The task: Nothing is needed except the lines below that run from the one with "def LineGroup.inBody (g" through the one with "i | .runThroughExpiry i", repeated exactly.

Content starts

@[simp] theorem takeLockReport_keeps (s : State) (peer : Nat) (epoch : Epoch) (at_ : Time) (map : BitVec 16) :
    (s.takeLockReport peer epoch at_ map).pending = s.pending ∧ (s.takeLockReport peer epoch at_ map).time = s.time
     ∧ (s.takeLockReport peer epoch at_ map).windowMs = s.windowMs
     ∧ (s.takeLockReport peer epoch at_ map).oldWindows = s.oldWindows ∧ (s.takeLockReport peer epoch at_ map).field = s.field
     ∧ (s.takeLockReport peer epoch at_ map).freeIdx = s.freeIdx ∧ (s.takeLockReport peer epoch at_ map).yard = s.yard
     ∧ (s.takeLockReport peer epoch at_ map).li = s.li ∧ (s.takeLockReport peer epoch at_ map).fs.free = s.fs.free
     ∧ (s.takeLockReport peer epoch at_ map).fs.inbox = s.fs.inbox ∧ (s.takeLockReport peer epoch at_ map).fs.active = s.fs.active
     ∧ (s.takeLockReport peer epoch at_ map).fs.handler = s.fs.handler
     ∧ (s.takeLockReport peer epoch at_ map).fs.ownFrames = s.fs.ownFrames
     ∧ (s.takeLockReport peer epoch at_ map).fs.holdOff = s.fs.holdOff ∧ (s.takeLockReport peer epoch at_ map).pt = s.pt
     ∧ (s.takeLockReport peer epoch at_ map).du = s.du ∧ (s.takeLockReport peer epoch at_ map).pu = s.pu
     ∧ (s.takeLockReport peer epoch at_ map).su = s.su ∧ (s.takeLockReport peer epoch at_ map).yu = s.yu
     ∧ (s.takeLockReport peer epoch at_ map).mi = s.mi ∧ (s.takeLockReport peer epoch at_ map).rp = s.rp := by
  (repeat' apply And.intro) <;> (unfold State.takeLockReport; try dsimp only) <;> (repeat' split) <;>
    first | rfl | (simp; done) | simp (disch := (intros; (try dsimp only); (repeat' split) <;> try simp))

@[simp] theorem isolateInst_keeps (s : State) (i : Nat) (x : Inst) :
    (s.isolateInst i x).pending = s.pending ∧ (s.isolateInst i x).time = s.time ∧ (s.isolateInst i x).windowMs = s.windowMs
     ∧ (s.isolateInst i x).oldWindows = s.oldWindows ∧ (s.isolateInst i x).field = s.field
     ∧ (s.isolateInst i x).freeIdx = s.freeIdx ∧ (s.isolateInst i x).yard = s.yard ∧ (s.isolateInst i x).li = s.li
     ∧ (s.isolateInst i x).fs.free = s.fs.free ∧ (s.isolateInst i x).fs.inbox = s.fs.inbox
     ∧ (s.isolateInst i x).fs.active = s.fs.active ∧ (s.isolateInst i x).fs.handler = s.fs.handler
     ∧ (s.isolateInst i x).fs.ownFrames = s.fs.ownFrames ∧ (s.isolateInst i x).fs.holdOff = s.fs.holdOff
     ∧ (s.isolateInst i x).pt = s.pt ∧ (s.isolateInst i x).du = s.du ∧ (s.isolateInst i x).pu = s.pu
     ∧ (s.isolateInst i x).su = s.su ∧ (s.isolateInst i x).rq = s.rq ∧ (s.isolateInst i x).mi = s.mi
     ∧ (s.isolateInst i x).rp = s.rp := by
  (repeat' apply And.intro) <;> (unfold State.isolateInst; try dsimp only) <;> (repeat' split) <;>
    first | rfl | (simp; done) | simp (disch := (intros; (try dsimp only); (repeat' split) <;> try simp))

Content ends
Content starts

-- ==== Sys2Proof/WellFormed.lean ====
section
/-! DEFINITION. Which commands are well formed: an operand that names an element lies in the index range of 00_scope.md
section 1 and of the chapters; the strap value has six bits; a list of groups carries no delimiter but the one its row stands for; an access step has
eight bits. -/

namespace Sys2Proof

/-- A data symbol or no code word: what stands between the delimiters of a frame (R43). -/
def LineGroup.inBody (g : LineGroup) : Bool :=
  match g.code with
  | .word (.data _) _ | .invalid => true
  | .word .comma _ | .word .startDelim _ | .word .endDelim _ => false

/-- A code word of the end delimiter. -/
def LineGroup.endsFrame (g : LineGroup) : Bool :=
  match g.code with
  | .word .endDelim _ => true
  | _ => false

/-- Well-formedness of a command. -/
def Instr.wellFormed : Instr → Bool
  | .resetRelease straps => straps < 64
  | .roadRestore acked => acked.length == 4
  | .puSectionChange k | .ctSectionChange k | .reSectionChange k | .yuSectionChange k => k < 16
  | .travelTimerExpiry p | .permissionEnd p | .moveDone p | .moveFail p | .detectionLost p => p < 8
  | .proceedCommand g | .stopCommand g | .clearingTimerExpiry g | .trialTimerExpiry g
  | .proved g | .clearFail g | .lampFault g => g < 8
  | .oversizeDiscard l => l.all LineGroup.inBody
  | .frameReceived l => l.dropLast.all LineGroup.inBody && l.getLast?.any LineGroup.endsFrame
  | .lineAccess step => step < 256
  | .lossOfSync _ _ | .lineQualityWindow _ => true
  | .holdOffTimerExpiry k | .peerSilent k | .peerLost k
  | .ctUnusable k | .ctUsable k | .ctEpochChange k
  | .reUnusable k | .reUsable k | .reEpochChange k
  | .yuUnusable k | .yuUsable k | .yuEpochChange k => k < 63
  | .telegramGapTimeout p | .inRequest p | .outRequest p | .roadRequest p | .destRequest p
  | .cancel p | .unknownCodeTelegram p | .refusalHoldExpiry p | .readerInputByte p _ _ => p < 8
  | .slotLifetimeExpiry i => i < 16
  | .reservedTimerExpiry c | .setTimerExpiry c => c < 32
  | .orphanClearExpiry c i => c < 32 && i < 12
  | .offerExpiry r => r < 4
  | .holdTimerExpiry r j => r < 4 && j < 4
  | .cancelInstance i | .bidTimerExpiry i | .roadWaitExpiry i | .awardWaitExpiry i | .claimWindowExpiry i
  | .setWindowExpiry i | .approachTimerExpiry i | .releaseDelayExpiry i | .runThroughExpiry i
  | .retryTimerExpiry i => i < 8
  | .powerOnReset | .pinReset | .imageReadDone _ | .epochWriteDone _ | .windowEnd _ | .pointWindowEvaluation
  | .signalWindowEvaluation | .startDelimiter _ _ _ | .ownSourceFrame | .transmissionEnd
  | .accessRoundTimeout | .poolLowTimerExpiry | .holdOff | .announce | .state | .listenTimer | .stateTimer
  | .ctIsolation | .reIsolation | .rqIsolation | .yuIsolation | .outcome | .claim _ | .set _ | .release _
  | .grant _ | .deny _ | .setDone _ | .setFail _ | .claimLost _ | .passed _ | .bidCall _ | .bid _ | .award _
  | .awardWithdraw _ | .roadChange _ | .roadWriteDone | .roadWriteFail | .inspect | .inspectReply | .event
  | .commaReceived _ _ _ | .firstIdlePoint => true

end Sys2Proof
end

Content ends

Problem solution:
def LineGroup.inBody (g : LineGroup) : Bool :=
  match g.code with
  | .word (.data _) _ | .invalid => true
  | .word .comma _ | .word .startDelim _ | .word .endDelim _ => false

/-- A code word of the end delimiter. -/
def LineGroup.endsFrame (g : LineGroup) : Bool :=
  match g.code with
  | .word .endDelim _ => true
  | _ => false

/-- Well-formedness of a command. -/
def Instr.wellFormed : Instr → Bool
  | .resetRelease straps => straps < 64
  | .roadRestore acked => acked.length == 4
  | .puSectionChange k | .ctSectionChange k | .reSectionChange k | .yuSectionChange k => k < 16
  | .travelTimerExpiry p | .permissionEnd p | .moveDone p | .moveFail p | .detectionLost p => p < 8
  | .proceedCommand g | .stopCommand g | .clearingTimerExpiry g | .trialTimerExpiry g
  | .proved g | .clearFail g | .lampFault g => g < 8
  | .oversizeDiscard l => l.all LineGroup.inBody
  | .frameReceived l => l.dropLast.all LineGroup.inBody && l.getLast?.any LineGroup.endsFrame
  | .lineAccess step => step < 256
  | .lossOfSync _ _ | .lineQualityWindow _ => true
  | .holdOffTimerExpiry k | .peerSilent k | .peerLost k
  | .ctUnusable k | .ctUsable k | .ctEpochChange k
  | .reUnusable k | .reUsable k | .reEpochChange k
  | .yuUnusable k | .yuUsable k | .yuEpochChange k => k < 63
  | .telegramGapTimeout p | .inRequest p | .outRequest p | .roadRequest p | .destRequest p
  | .cancel p | .unknownCodeTelegram p | .refusalHoldExpiry p | .readerInputByte p _ _ => p < 8
  | .slotLifetimeExpiry i => i < 16
  | .reservedTimerExpiry c | .setTimerExpiry c => c < 32
  | .orphanClearExpiry c i => c < 32 && i < 12
  | .offerExpiry r => r < 4
  | .holdTimerExpiry r j => r < 4 && j < 4
  | .cancelInstance i | .bidTimerExpiry i | .roadWaitExpiry i | .awardWaitExpiry i | .claimWindowExpiry i
  | .setWindowExpiry i | .approachTimerExpiry i | .releaseDelayExpiry i | .runThroughExpiry i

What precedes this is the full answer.